- What the task asks: If a line of the data below holds the word "schedulerMove", list it.

- Study material:
::::::::

-- ==== Sys2Proof/Machine/Tm.lean ====
section
/-!
DEFINITION. The traffic manager's commands and register behaviours (chapter 08): LINK_DATA, ring enables and flushes,
scheduler moves, shaping credits, latency samples and the end of a reclaim.
-/
namespace Sys2Proof.Machine

open Sys2Proof

/-! ### LINK_DATA (R294) -/

/-- The buffer that master `m`'s LINK_SEL names. -/
def State.linkSel (s : State) (m : Nat) : Nat := s.fld (TM.LINK_SEL_BUF.of m)

/-- A write of `v` to LINK_DATA while the writer's LINK_SEL names `b`. -/
def linkWrite (b v : Nat) : Effect := ask fun s =>
  let fill := bits v 24 16
  let last := bit v 14
  let next := bits v 13 0
  if s.isFree b || fill = 0 || 256 < fill || (!last && (s.isFree next || !s.isHead next || next = b)) then
    chainError b 1
  else
    let old := s.nextBuf b
    seq [when (!last) (setMeta next 15 15 0),
      when (!s.isLast b && (last || next ≠ old)) (seq [setMeta old 15 15 1, setHolder old 0x40]),
      setMeta b 24 16 fill, setMeta b 14 14 (b2n last), setMeta b 13 0 next]

/-- LINK_DATA_WRITE: master `m` (0-63 the sequencer cores, 64 the management core, 65 the host port, 66 IST) writes
LINK_DATA. -/
def execLinkDataWrite (m : Fin 67) (v : Word) := run (inDomain 2 (ask fun s => linkWrite (s.linkSel m) v.toNat))

/-! ### Rings (R304, R305, R315) -/

/-- EN written with 1 takes effect at once; DRAINED becomes 0 (R315). -/
def ringEnable (n : Nat) : Effect :=
  seq [setFld (TM.RING_CTL_EN n) 1, setFld (TM.RING_CTL_DRAINED n) 0, placeHeld n]

/-- EN written with 0 (R315): pushes are refused, and an empty ring is drained. -/
def ringDisable (n : Nat) : Effect := seq [setFld (TM.RING_CTL_EN n) 0, ringDrained n]

/-- FLUSH written with 1 while EN is 0 (R315). -/
def ringFlush (n : Nat) : Effect := ask fun s =>
  let q := (s.ring n).q
  when (!s.flag (TM.RING_CTL_EN n)) (seq [
    setRing n { s.ring n with q := [] },
    forEach q (fun e => freeDesc (s.delivered n e).1),
    countBy (TM.RING_CNT_A_FLUSHED n) q.length,
    reclaim n, ringDrained n])

def execRingEnable (n : Fin 64) := run (inDomain 2 (ringEnable n))
def execRingDisable (n : Fin 64) := run (inDomain 2 (ringDisable n))
def execRingFlush (n : Fin 64) := run (inDomain 2 (ringFlush n))

/-- A write to RING_CTL. -/
def ringCtlWrite (n v : Nat) : Effect :=
  seq [if bit v 0 then ringEnable n else ringDisable n, when (bit v 1) (ringFlush n)]

/-- A write to RING_CFG: DEPTH only while the ring is disabled and empty (R315). -/
def ringCfgWrite (n v : Nat) : Effect := ask fun s =>
  seq [setFlag (TM.RING_CFG_LAT_EN n) (bit v 17),
    when (!s.flag (TM.RING_CTL_EN n) && (s.ring n).q.isEmpty) (seq [
      setFld (TM.RING_CFG_DEPTH n) (bits v 15 0),
      setFlag (TM.RING_CFG_SHALLOW n) (decide (bits v 15 0 ≠ 0 ∧ bits v 15 0 ≤ 256)),
      setRing n { s.ring n with tail := 0 }])]

/-- RECLAIM_COMPLETE: the scan started by a ring reset ends (R305). -/
def execReclaimComplete (n : Fin 64) := run (inDomain 2 (ask fun s =>
  when (s.ring n).reclaiming (seq [reclaim n, ask fun s => setRing n { s.ring n with reclaiming := false },
    placeHeld n])))

/-! ### Schedulers (R307-R311, R316) -/

/-- CREDIT of ring `n`, signed. -/
def State.credit (s : State) (n : Nat) : Int := s.fldI (TM.RING_CREDIT_CREDIT n)

/-- The member rings of scheduler `k`. -/
def State.members (s : State) (k : Nat) : List Nat :=
  allBelow 64 (bit (s.pair (TM.SCH_MEM_LO k) (TM.SCH_MEM_HI k)))

/-- An eligible member: not empty, and with credit where it is shaped (R308). -/
def State.eligible (s : State) (n : Nat) : Bool :=
  !(s.ring n).q.isEmpty && (s.fld (TM.RING_SHAPE_RATE n) = 0 || decide (0 ≤ s.credit n))

/-- Whether finish tag `a` comes before `b`, by the sign of their 32-bit difference. -/
def tagBefore (a b : Nat) : Bool := decide (signed 32 (a + 2 ^ 32 - b) < 0)

/-- The member a move takes (R309). -/
def State.chosenMember (s : State) (k : Nat) : Option Nat :=
  let el := (s.members k).filter s.eligible
  match el.find? (fun n => s.flag (TM.RING_WFQ_PRIO n)) with
  | some n => some n
  | none => el.foldl (fun best n => match best with
      | none => some n
      | some m => if tagBefore (s.regN (TM.RING_FTAG n)) (s.regN (TM.RING_FTAG m)) then some n else some m) none

/-- What a move from a member without PRIO does to V and the tags (R310); `f` is the moved head's finish tag. -/
def afterMove (k n f : Nat) : Effect := seq [
  setReg (TM.SCH_VT k) f,
  ask fun s => match (s.ring n).q with
    | e :: _ => newHeadTag n e.d.len
    | [] => nothing,
  ask fun s => forEach (s.members k) (fun j =>
    when (decide ((2 ^ 30 : Int) < signed 32 (f + 2 ^ 32 - s.regN (TM.RING_FTAG j)))) (setReg (TM.RING_FTAG j) f))]

/-- One scheduler move: the head of the chosen member goes to DST (R308-R311). -/
def schedulerMove (k : Nat) : Effect := ask fun s =>
  let dst := s.fld (TM.SCH_CTL_DST k)
  match s.chosenMember k with
  | none => nothing
  | some n =>
    when (s.flag (TM.SCH_CTL_EN k) && s.hasRoom dst && decide ((s.ring dst).q.length < s.fld (TM.SCH_CTL_DST_LOW k)))
      (pop n (fun d => match d with
        | none => nothing
        | some d => seq [
            when (!s.flag (TM.RING_WFQ_PRIO n)) (afterMove k n (s.regN (TM.RING_FTAG n))),
            when (s.fld (TM.RING_SHAPE_RATE n) ≠ 0) (setFldI (TM.RING_CREDIT_CREDIT n)
              (max (-65535000) (s.credit n - (max d.len 1 * 1000 : Nat)))),
            pointerCheck dst, append dst d]))

/-- SCHEDULER_MOVE: nothing where no move is due. -/
def execSchedulerMove (k : Fin 8) := run (inDomain 2 (schedulerMove k))

/-- SCH_CTL.EN written with 1 or 0 (R316). -/
def schedulerEnable (k : Nat) : Effect := seq [setFld (TM.SCH_CTL_EN k) 1, setFld (TM.SCH_CTL_DRAINED k) 0]
def schedulerDisable (k : Nat) : Effect := ask fun s =>
  seq [setFld (TM.SCH_CTL_EN k) 0,
    when (!s.flag (TM.SCH_CTL_DRAINED k)) (seq [setFld (TM.SCH_CTL_DRAINED k) 1, fire 67 (k + 2 ^ 6)])]
def execSchedulerEnable (k : Fin 8) := run (inDomain 2 (schedulerEnable k))
def execSchedulerDisable (k : Fin 8) := run (inDomain 2 (schedulerDisable k))

/-- Whether ring `n` is the DST of some scheduler. -/
def State.isDst (s : State) (n : Nat) : Bool := (allBelow 8 (fun k => s.fld (TM.SCH_CTL_DST k) = n)) ≠ []

/-- A write to SCH_CTL: one that would change DST while EN is 1, or name a member ring, is ignored (R307). -/
def schCtlWrite (k v : Nat) : Effect := ask fun s =>
  let dst := bits v 21 16
  if dst ≠ s.fld (TM.SCH_CTL_DST k) && (s.flag (TM.SCH_CTL_EN k) || (s.schedulerOf dst).isSome) then
    setFld TM.POOL_STATUS_SCHREJ 1
  else seq [setFld (TM.SCH_CTL_DST k) dst, setFld (TM.SCH_CTL_DST_LOW k) (max 1 (bits v 3 0)),
    if bit v 31 then schedulerEnable k else schedulerDisable k]

/-- A write to SCH_MEM_LO (`half` 0) or SCH_MEM_HI (1), under R307. -/
def schMemWrite (k half v : Nat) : Effect := ask fun s =>
  let a := if half = 0 then TM.SCH_MEM_LO k else TM.SCH_MEM_HI k
  let rings := (allBelow 32 (fun i => bit v i && !bit (s.regN a) i)).map (· + 32 * half)
  if v ≠ s.regN a && (s.flag (TM.SCH_CTL_EN k) || rings.any (fun n => s.isDst n || (s.schedulerOf n).isSome)) then
    setFld TM.POOL_STATUS_SCHREJ 1
  else setReg a v

/-- A write to RING_SHAPE: RATE 0 ends shaping (R311). -/
def ringShapeWrite (n v : Nat) : Effect :=
  seq [setFld (TM.RING_SHAPE_RATE n) v, when (bits v 18 0 = 0) (setReg (TM.RING_CREDIT n) 0)]

/-- Writes to RING_WFQ and RING_BURST: a 0 stores 1. -/
def ringWfqWrite (n v : Nat) : Effect :=
  seq [setFlag (TM.RING_WFQ_PRIO n) (bit v 8), setFld (TM.RING_WFQ_WEIGHT n) (max 1 (bits v 7 0))]
def ringBurstWrite (n v : Nat) : Effect := setFld (TM.RING_BURST_BURST n) (max 1 (bits v 15 0))

/-- A write to TM_EXP while the window is unlocked (Table 08.20). -/
def tmExpWrite (v : Nat) : Effect := seq [
  when (decide (64 ≤ bits v 26 16 ∧ bits v 26 16 ≤ 1024)) (seq [setFld TM.TM_EXP_CTRL_RES (bits v 26 16), poolMarks]),
  fun s => [.tm { s.tm with ptrInject := s.tm.ptrInject || bit v 1, parInject := s.tm.parInject || bit v 0 }]]

/-- A microsecond boundary of LTB at shaped ring `n` (R311). -/
def creditTick (n : Nat) : Effect := ask fun s =>
  let rate : Int := s.fld (TM.RING_SHAPE_RATE n)
  let c := s.credit n
  when (rate ≠ 0) (setFldI (TM.RING_CREDIT_CREDIT n)
    (if !(s.ring n).q.isEmpty then min (c + rate) (s.fld (TM.RING_BURST_BURST n) * 1000 : Nat)
     else if 0 < c then 0 else min (c + rate) 0))

/-- SHAPER_CREDIT_TICK, at a microsecond boundary of LTB. -/
def execShaperCreditTick := run (inDomain 2 (ask fun s =>
  when (s.acc.ltb % 1000 = 0) (forEach (List.range 64) creditTick)))

/-! ### Latency sampling (R312) -/

/-- The sampler at ring `n`. -/
def latencySample (n : Nat) : Effect := ask fun s =>
  let r := s.ring n
  let sec := s.acc.ltb / 1000000000
  let good := match r.q with
    | [] => true
    | e :: _ => (s.delivered n e).2.2.2
  let soj := match r.q with
    | [] => 0
    | e :: _ => min ((s.ltbUs + 2 ^ 32 - e.stamp) % 2 ^ 32) (2 ^ 24 - 1)
  let limit := s.fld (TM.LAT_LIMIT_US n)
  let late := good && decide (limit ≠ 0 ∧ limit < soj)
  when (s.flag (TM.RING_CTL_EN n) && s.flag (TM.RING_CFG_LAT_EN n)) (seq [
    setFld (TM.LAT_DEPTH_DEPTH n) r.q.length,
    when good (setFld (TM.LAT_SOJ_US n) soj),
    when late (count (TM.RING_CNT_C_LATE n)),
    when (late && r.lateSec ≠ sec + 1) (seq [setRing n { r with lateSec := sec + 1 }, fire 65 (n + soj * 2 ^ 8)])])

/-- LATENCY_SAMPLE, at a millisecond boundary of LTB. -/
def execLatencySample := run (inDomain 2 (ask fun s =>
  when (s.flag TM.LAT_CFG_SAMPLE_EN && s.acc.ltb % 1000000 = 0) (forEach (List.range 64) latencySample)))

end Sys2Proof.Machine
end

::::::::

- Response:
def schedulerMove (k : Nat) : Effect := ask fun s =>
def execSchedulerMove (k : Fin 8) := run (inDomain 2 (schedulerMove k))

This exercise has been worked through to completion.